— TASK TO CARRY OUT —
Check each line of the data, and copy those where "decide" appears.

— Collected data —
┄┄┄┄┄┄┄┄┄┄

-- ==== Sys2Proof/Laws/Decode.lean ====
section
/-! SUPPORT. The dispatch table and the decoder. -/

namespace Sys2Proof

theorem dispatch_opcodeOf (o : Op) : dispatch (opcodeOf o) = some o := by cases o <;> decide

/-- A byte dispatches to a handler exactly when it is that handler's key. -/
theorem dispatch_eq_some_iff {op : Byte} {o : Op} : dispatch op = some o ↔ op = opcodeOf o := by
  constructor
  · intro h
    simp only [dispatch, Option.map_eq_some_iff] at h
    obtain ⟨row, hrow, rfl⟩ := h
    have hmem := List.mem_of_find?_eq_some hrow
    have heq := List.find?_some hrow
    simp only [beq_iff_eq] at heq
    obtain ⟨o, -, rfl⟩ := List.mem_map.mp hmem
    exact heq.symm
  · rintro rfl
    exact dispatch_opcodeOf o

theorem dispatch_eq_none_iff {op : Byte} : dispatch op = none ↔ ∀ o, op ≠ opcodeOf o := by
  constructor
  · rintro h o rfl
    simp [dispatch_opcodeOf] at h
  · intro h
    cases hd : dispatch op with
    | none => rfl
    | some o => exact absurd (dispatch_eq_some_iff.mp hd) (h o)

theorem opcodeOf_injective {o o' : Op} (h : opcodeOf o = opcodeOf o') : o = o' := by
  have := dispatch_opcodeOf o
  rw [h, dispatch_opcodeOf] at this
  exact (Option.some.inj this).symm

/-- Decoding answers an instruction exactly for a key, and then that key's instruction of the two operand bytes. -/
theorem decode_eq_ok_iff {op a b : Byte} {i : Instr} :
    decode op a b = .ok i ↔ ∃ o, op = opcodeOf o ∧ i = o.instr a b := by
  unfold decode
  cases h : dispatch op with
  | none =>
    simp only [reduceCtorEq, false_iff, not_exists, not_and]
    intro o ho
    exact absurd ho (dispatch_eq_none_iff.mp h o)
  | some o =>
    simp only [Except.ok.injEq]
    constructor
    · rintro rfl
      exact ⟨o, dispatch_eq_some_iff.mp h, rfl⟩
    · rintro ⟨o', ho', rfl⟩
      rw [opcodeOf_injective ((dispatch_eq_some_iff.mp h).symm.trans ho')]

/-- Decoding refuses exactly the bytes that are no key, naming the byte. -/
theorem decode_eq_error_iff {op a b : Byte} {e : DecodeError} :
    decode op a b = .error e ↔ e = .unknownOpcode op ∧ ∀ o, op ≠ opcodeOf o := by
  unfold decode
  cases h : dispatch op with
  | none => simp [dispatch_eq_none_iff.mp h, eq_comm]
  | some o =>
    simp only [reduceCtorEq, false_iff, not_and, not_forall, Decidable.not_not]
    exact fun _ => ⟨o, dispatch_eq_some_iff.mp h⟩

@[simp] theorem Op.instr_op (o : Op) (a b : Byte) : (o.instr a b).op = o := by cases o <;> rfl

/-- The default increments of the eight keys: 1, 2 or 3 (30_encoding.md R48, R54). -/
theorem increment_opcodeOf (o : Op) : increment (opcodeOf o) =
    match o with
    | .ldi | .mul | .cmp => 3#3
    | .prn | .jmp | .jeq | .jne => 2#3
    | .hlt => 1#3 := by cases o <;> decide

theorem decode_opcodeOf (o : Op) (a b : Byte) : decode (opcodeOf o) a b = .ok (o.instr a b) :=
  decode_eq_ok_iff.mpr ⟨o, rfl, rfl⟩

end Sys2Proof
end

┄┄┄┄┄┄┄┄┄┄

— SOLVED EXERCISE —
theorem dispatch_opcodeOf (o : Op) : dispatch (opcodeOf o) = some o := by cases o <;> decide
    | .hlt => 1#3 := by cases o <;> decide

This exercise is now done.